Она сонно зевнула и сказала:
– Почем ты знаешь, лгут ли мои глаза и руки? Но мне надоело бить по рукам воинов и отбиваться от них, а у тебя под боком единственное надежное место в этом городе, где меня никто не тронет. Почему это так – я не ведаю, и мне обидно, что ты даже не взглянул на мой живот, в котором нет никакого изъяна, – ведь меня называют красивой женщиной.
Я пил пиво, которое она принесла, чтобы разогнать мое похмелье, и ничего не нашелся ей ответить. Она смотрела в мои глаза смеющимися карими глазами, хотя на дне их оставалась печаль. И она спросила:
– Не могу ли я помочь тебе, Синухе? Я знаю, что в этом городе есть женщина, которая много тебе должна. Теперь все стоит вверх дном и многим приходится возвращать старые долги. Может быть, и тебе стало бы лучше, если бы ты получил то, что тебе задолжали, и не подозревал в каждой женщине пустыню, способную тебя испепелить?
Я уверил Мерит, что не считаю ее пустыней, но все-таки ушел от нее – ведь я был всего лишь человек, а сердце мое в эти дни онемело от крови и ран, я хлебнул такого угара ненависти, что боялся себя самого. Поэтому слова ее начали тлеть и разгораться во мне как пламя, я вспомнил храм кошачьей богини и дом по соседству с ним, и хотя время, словно песок, уже покрыло мои воспоминания, в эти дни фиванского ужаса из могил поднялись все умершие, и я вспомнил своего ласкового отца Сенмута и добрую мать Кипу, а думая о них, почувствовал во рту вкус крови, ведь я знал, что в эти дни в Фивах нет ни одного высокородного и богатого человека, который был бы вполне защищен, и мне достаточно было заплатить нескольким воинам, чтобы они исполнили любую мою просьбу. Но я не знал, чего я хочу, и поэтому отправился домой, сделал все, что можно было сделать для больных, не имея снадобий, и посоветовал жителям бедных кварталов вырыть себе колодцы у берега реки, чтобы вода очистилась, просачиваясь сквозь ил.

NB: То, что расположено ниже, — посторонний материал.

-- ==== Sys2Proof/Machine/State.lean ====
section
/-! DEFINITION. The state of the part, block by block (section "Block overview" of 00_scope.md), as plain data,
and its value right after reset. -/

namespace Sys2Proof.Machine

/-! ## Reasons to stop -/

/-- The spec gives every command an effect or says that it is refused on the link or disregarded, so no command
faults (log 35). -/
inductive Fault where
  deriving DecidableEq, Repr

/-- Why a command has no meaning. -/
inductive Refusal where
  /-- Raised by `exec` for a row that has no meaning yet; safe: nothing is claimed of it. -/
  | notModelled (mnemonic : String)
  deriving DecidableEq, Repr

/-! ## The string table (chapter 1) -/

/-- The ten string states (R4). -/
inductive StringState where
  | unused
  | connected
  | suspect
  | queued
  | breaking
  | isolated
  | closing
  | lockedOut
  | stuckClosed
  | breakFailed
  deriving DecidableEq, Repr

/-- The causes an isolation request can carry (R11, R68). `openString` is the cause OPEN. -/
inductive ReqCause where
  | reverse
  | overCurrent
  | openString
  | deficit
  | manual
  | shutdown
  | lockoutEnforce
  deriving DecidableEq, Repr

/-- A string's cause when it is not none (R4): a request's cause, or one of the two found isolations (R68). -/
inductive Cause where
  | req (c : ReqCause)
  | externalOpen
  | restart
  deriving DecidableEq, Repr

/-- Break kinds of a last isolation record (R8, R9). -/
inductive BreakKind where
  | cold
  | commutated
  | alreadyOpen
  deriving DecidableEq, Repr

/-- The last isolation record (R8, R9). -/
structure IsoRecord where
  cause : Cause
  round : Word32
  day : Word16
  kind : Option BreakKind
  current : Option Int
  verdict : Option Verdict
  missing : Option Nat
  position : Option Nat
  closeFailed : Nat
  deriving DecidableEq, Repr

/-- Who placed a probe list entry (R112). -/
inductive Origin where
  | auto
  | controller
  deriving DecidableEq, Repr

/-- A contact operation in flight (R98) with its start and the contact timeout in force then (R103); a close
keeps the origin of its PRE_CLOSE entry (R15). -/
inductive ContactOp where
  | opening (started timeout : Nat)
  | closing (origin : Origin) (started timeout : Nat)
  deriving DecidableEq, Repr

/-- One string's record (R1), with its contactor's position and operation (R96). -/
structure StringRec where
  cfg : StringSettings
  current : Int
  saturated : Bool
  sensorFault : Bool
  offset : Int
  n : Int
  p : Option Nat
  reverseRun : Nat
  overRun : Nat
  openRun : Nat
  bucket : Nat
  alarm : Bool
  state : StringState
  cause : Option Cause
  held : Option ReqCause
  verdict : Option Verdict
  budget : Nat
  reconnectedAt : Option Word32
  tapFault : Bool
  record : Option IsoRecord
  position : Contact
  dropPosition : Contact
  op : Option ContactOp
  deriving DecidableEq, Repr

/-- An unused string's record at the reset values of R1, with the given configuration and position. -/
def StringRec.blank (cfg : StringSettings) (position : Contact) : StringRec where
  cfg := cfg
  current := 0
  saturated := false
  sensorFault := false
  offset := 0
  n := 0
  p := none
  reverseRun := 0
  overRun := 0
  openRun := 0
  bucket := 0
  alarm := false
  state := .unused
  cause := none
  held := none
  verdict := none
  budget := 0
  reconnectedAt := none
  tapFault := false
  record := none
  position := position
  dropPosition := position
  op := none

/-- Operating mode (R18). -/
inductive Mode where
  | setup
  | run
  deriving DecidableEq, Repr

/-! ## The part's stages (R148, R150) -/

/-- Without supply; between DROP and the end of the load; or running. -/
inductive Stage where
  | off
  | load
  | running
  deriving DecidableEq, Repr

/-- Reset kinds (R148). -/
inductive ResetKind where
  | powerOn
  | resetLine
  | restartMessage
  deriving DecidableEq, Repr

/-- The part as a whole: its stage, the reset cause, and the model's own clock in milliseconds with the elapsed
seconds already taken (log 1). -/
structure Part where
  stage : Stage
  cause : ResetKind
  now : Nat
  seconds : Nat
  deriving DecidableEq, Repr

/-! ## Link port (chapter 11) -/

/-- The receiver's five states (R168); RECEIVING and PASSING hold the bytes so far, lead byte first. -/
inductive Receiver where
  | quiet
  | hunting
  | receiving (got : List Byte)
  | passing (got : List Byte)
  | replying
  deriving DecidableEq, Repr

/-- The link port: both copies of its settings (R167), the error count, the receiver, the reply on the line, and
a reset ordered by an accepted RESTART (R149). -/
structure LinkPort where
  operating : LinkSettings
  configured : LinkSettings
  errors : Nat
  rx : Receiver
  reply : Option (List Byte)
  restartOrdered : Bool
  deriving DecidableEq, Repr

/-! ## Scan unit (chapter 2) -/

/-- Round source states (section 2.2). -/
inductive SourceState where
  | timed
  | following
  | fallback
  deriving DecidableEq, Repr

/-- One pair of the sensor input map in force at the round's start (R27), with what the round has summed. -/
structure Channel where
  string : Nat
  input : Nat
  sum : Int
  beyond : Bool
  deriving DecidableEq, Repr

/-- The round in progress (R21). -/
structure Round where
  total : Nat
  taken : Nat
  capture : Bool
  channels : List Channel
  busSum : Int
  temps : List Int
  deriving DecidableEq, Repr

/-- An external group temperature (R33). -/
inductive ExtTemp where
  | none
  | valid (value : Int) (age : Nat)
  | stale (value : Int)
  deriving DecidableEq, Repr

/-- The scan unit. `lastStart` times both the round timer and the SYNC watch (R23, R24); `missing` is R32's
memory of the previous completion. -/
structure ScanUnit where
  round : Option Round
  source : SourceState
  lastStart : Nat
  pendingCapture : Bool
  temps : List (Option Int)
  missing : List Bool
  ext : List ExtTemp
  bus : Nat
  counter : Word32
  completed : Bool
  deriving DecidableEq, Repr

/-! ## Peer comparator (chapter 3) -/

/-- A group record (R37, R38). -/
structure GroupRec where
  cfg : GroupSettings
  members : Nat
  eligible : Nat
  reference : Option Nat
  lit : Bool
  deriving DecidableEq, Repr

/-- The peer comparator: groups 1 to 6, the day/night state, the dark-round count and the day counter. -/
structure Comparator where
  groups : List GroupRec
  night : Bool
  dark : Nat
  day : Word16
  deriving DecidableEq, Repr

/-! ## Isolation scheduler and break cell (chapter 5) -/

/-- Severities (R68). -/
inductive Severity where
  | normal
  | high
  | critical
  | shutdown
  deriving DecidableEq, Repr

/-- An isolation queue entry (R73). -/
structure QueueEntry where
  string : Nat
  severity : Severity
  cause : ReqCause
  round : Word32
  arrival : Word32
  deriving DecidableEq, Repr

/-- A break in flight (R80): the entry it came from and whether the cell serves it. -/
structure BreakFlight where
  entry : QueueEntry
  commutated : Bool
  deriving DecidableEq, Repr

/-- The isolation scheduler: the queue in its order (R74), the arrival counter (R75), the breaks in flight. -/
structure Scheduler where
  queue : List QueueEntry
  arrival : Word32
  breaks : List BreakFlight
  deriving DecidableEq, Repr

/-- Cell stages (R82). -/
inductive CellStage where
  | idle
  | attaching
  | conducting
  | quenching
  | detaching
  | resting
  | hot
  | faulted
  deriving DecidableEq, Repr

/-- The stage a cell-fault record names (R190). -/
inductive FaultStage where
  | quenching
  | detaching
  | restore
  | reset
  deriving DecidableEq, Repr

/-- A cell-fault record (R82). -/
structure CellFault where
  stage : FaultStage
  string : Option Nat
  current : Nat
  round : Word32
  deriving DecidableEq, Repr

/-- The break cell (R82). `releasing`: the tap release ordered by CELL_RESTORE is being timed (R91). `timeout`
and `limit` are the settings in force when the stage was entered (R93). `monitor` is the input's level. -/
structure Cell where
  stage : CellStage
  served : Option Nat
  heat : Nat
  fault : Option CellFault
  releasing : Bool
  since : Nat
  timeout : Nat
  limit : Nat
  monitor : Word16
  deriving DecidableEq, Repr

/-! ## Box output isolator (chapter 6) -/

/-- Isolator states (R104). -/
inductive IsolatorState where
  | closed
  | opening
  | opened
  | closing
  | failed
  deriving DecidableEq, Repr

/-- The box output isolator: its state, the pending box-output open, its position feedback (an input), and the
start of the operation in flight. -/
structure Isolator where
  state : IsolatorState
  pendingOpen : Bool
  feedback : Travel
  since : Nat
  deriving DecidableEq, Repr

/-! ## Probe unit (chapter 7) -/

/-- Probe purposes (R112). -/
inductive Purpose where
  | diagnose
  | preClose
  deriving DecidableEq, Repr

/-- A probe list entry (R112). -/
structure ProbeEntry where
  string : Nat
  purpose : Purpose
  origin : Origin
  attempts : Nat
  waiting : Bool
  deriving DecidableEq, Repr

/-- Stages of a probe in flight (R116). -/
inductive ProbeStage where
  | p1
  | p2
  | p3
  | release
  deriving DecidableEq, Repr

/-- A reading of both pole-to-earth channels (R116). -/
structure Poles where
  vp : Int
  vn : Int
  deriving DecidableEq, Repr

/-- The probe in flight (R111, R116): `sampling` once the settle time has ended; the readings taken; Tg and beta as
read with P1 (R120); the settings (R111) and the string's M and Voc25 (R119) of its start; a pass held through
RELEASE (R124). -/
structure ProbeFlight where
  string : Nat
  purpose : Purpose
  origin : Origin
  stage : ProbeStage
  sampling : Bool
  p1 : Option Poles
  p2 : Option Poles
  tg : Int
  beta : Int
  settle : Nat
  nearEarth : Nat
  closeMargin : Nat
  grouped : Bool
  modules : Nat
  voc25 : Nat
  pass : Bool
  since : Nat
  deriving DecidableEq, Repr

/-- The probe unit: the probe list in order of arrival, and the probe in flight. -/
structure ProbeUnit where
  list : List ProbeEntry
  flight : Option ProbeFlight
  deriving DecidableEq, Repr

/-! ## Shutdown monitor, supervision timer, attention unit, settings store (chapters 8 to 11) -/

/-- The shutdown monitor (R142): the state, the line's level, the moment of its last change, and whether the line
was found asserted at the end of the drop stage (R151). -/
structure ShutdownMonitor where
  asserted : Bool
  lineLow : Bool
  since : Nat
  foundAtDrop : Bool
  deriving DecidableEq, Repr

/-- Supervision states (R155). -/
inductive SupervisionState where
  | waiting
  | supervised
  | lapsed
  deriving DecidableEq, Repr

/-- The supervision timer (section 10.2): `longStart` starts the long window, `lastBeat` is the moment of the last
accepted heartbeat. -/
structure Supervision where
  state : SupervisionState
  token : Option Word16
  longStart : Nat
  lastBeat : Nat
  deriving DecidableEq, Repr

/-- Per-string attention items (R162). -/
inductive StringItem where
  | isolated
  | verdict
  | locked
  | contact
  | sensor
  | deficit
  | closed
  | closeFailed
  deriving DecidableEq, Repr

/-- Box attention items (R162). -/
inductive BoxItem where
  | restarted
  | supervisionLapsed
  | shutdown
  | output
  | cellHot
  | cellFault
  | tempStale
  | daylight
  | syncLost
  | storeFault
  deriving DecidableEq, Repr

/-- An attention item (R162). -/
inductive Item where
  | str (kind : StringItem) (string : Nat)
  | box (kind : BoxItem)
  deriving DecidableEq, Repr

/-- The settings store (R135): the nonvolatile image (`none`: contents whose CRC does not match), the image being
written (WRITING while present) and its start, the pending flag, the stored configuration, and the
configuration-changed mark (R180). -/
structure SettingsStore where
  image : Option Image
  writing : Option Image
  since : Nat
  pending : Bool
  stored : Settings
  changed : Bool
  deriving DecidableEq, Repr

/-- The model's own count of the undetermined values drawn so far. Each is a free value of Config at this count: what an
interrupted write leaves (log 10), the order of requests made together (R75, log 8), the order of a completion's events
(R70, log 9). -/
structure FreeChoices where
  draws : Nat
  deriving DecidableEq, Repr

/-! ## The state -/

/-- The state of the block: every block's own state, and the commands waiting, first in first out. -/
structure State where
  part : Part
  mode : Mode
  link : LinkPort
  scan : ScanUnit
  peer : Comparator
  strings : List StringRec
  lockouts : List Lockout
  sched : Scheduler
  cell : Cell
  isolator : Isolator
  probe : ProbeUnit
  shutdown : ShutdownMonitor
  supervision : Supervision
  attention : List Item
  store : SettingsStore
  box : BoxSettings
  free : FreeChoices
  pending : List Instr
  deriving DecidableEq, Repr

/-! ## Reset -/

/-- The state at the end of the drop stage (R150) of a reset of the given kind, from what a reset does not change:
the inputs' levels, the store's image, the model's clock and choices, and the waiting commands. Configuration is not
loaded yet; until LOAD_END it stands at the defaults of R185 (log 7). -/
def State.dropped (kind : ResetKind) (now seconds : Nat) (positions : List Contact) (feedback : Travel)
    (monitor : Word16) (lineLow : Bool) (image : Option Image) (free : FreeChoices) (pending : List Instr) :
    State where
  part := ⟨.load, kind, now, seconds⟩
  mode := .setup
  link := ⟨Config.link, Config.link, 0, .quiet, none, false⟩
  scan := ⟨none, .timed, now, false, List.replicate 4 none, List.replicate 4 false, List.replicate 6 .none, 0, 0, false⟩
  peer := ⟨List.replicate 6 ⟨Config.group, 0, 0, none, false⟩, false, 0, 0⟩
  strings := List.zipWith StringRec.blank (Config.stringNumbers.map Config.string) positions
  lockouts := []
  sched := ⟨[], 0, []⟩
  cell := ⟨.idle, none, 0, none, false, 0, 0, 0, monitor⟩
  isolator := ⟨match feedback with | .opened => .opened | .mid => .failed | .closed => .closed, false, feedback, 0⟩
  probe := ⟨[], none⟩
  shutdown := ⟨lineLow, lineLow, now, lineLow⟩
  supervision := ⟨.waiting, none, now, 0⟩
  attention := [.box .restarted]
  store := ⟨image, none, 0, false, Config.settings, false⟩
  box := Config.box
  free := free
  pending := pending

/-- The machine right after reset: the drop stage of a POWER_ON reset of a new board has ended and the settings store
is being read (R150). The inputs' levels are DESIGN CHOICES (log 6): every contact OPEN, the isolator at its closed
end, no monitor current, the SHUTDOWN line at its released level, and no valid image in the store. -/
def State.reset : State :=
  State.dropped .powerOn 0 0 (List.replicate 24 .opened) .closed 0 false none ⟨0⟩ []

end Sys2Proof.Machine
end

На пятый день страх охватил даже офицеров, ибо воины начали осыпать их проклятьями, перестали сбегаться на зов трубы, а повстречавшись на улицах, выхватывали у них из рук и ломали их золотые плетки. Они обращались к Пепитатону, тоже пресыщенному разбойной жизнью воинов и тоскующему по своим кошкам, и умоляли его пойти к фараону, рассказать ему правду, а потом снять с себя воротник царского военачальника. Поэтому на пятый день гонцы фараона пришли в мой дом и позвали Хоремхеба к Эхнатону. Хоремхеб, похожий на разбуженного льва, встал, умылся, оделся и пошел с ними, ломая голову, что сказать фараону, поскольку сегодня покачнулась и власть фараона, и никому не было ведомо, что может случиться завтра. Фараону он сказал:
– Эхнатон, времени мало, мне некогда напоминать тебе о том, что я тебе советовал. Но если хочешь, чтобы все стало по-прежнему, передай мне на три дня свою власть, на третий день я возвращу ее тебе, а ты не допытывайся, что я сделал.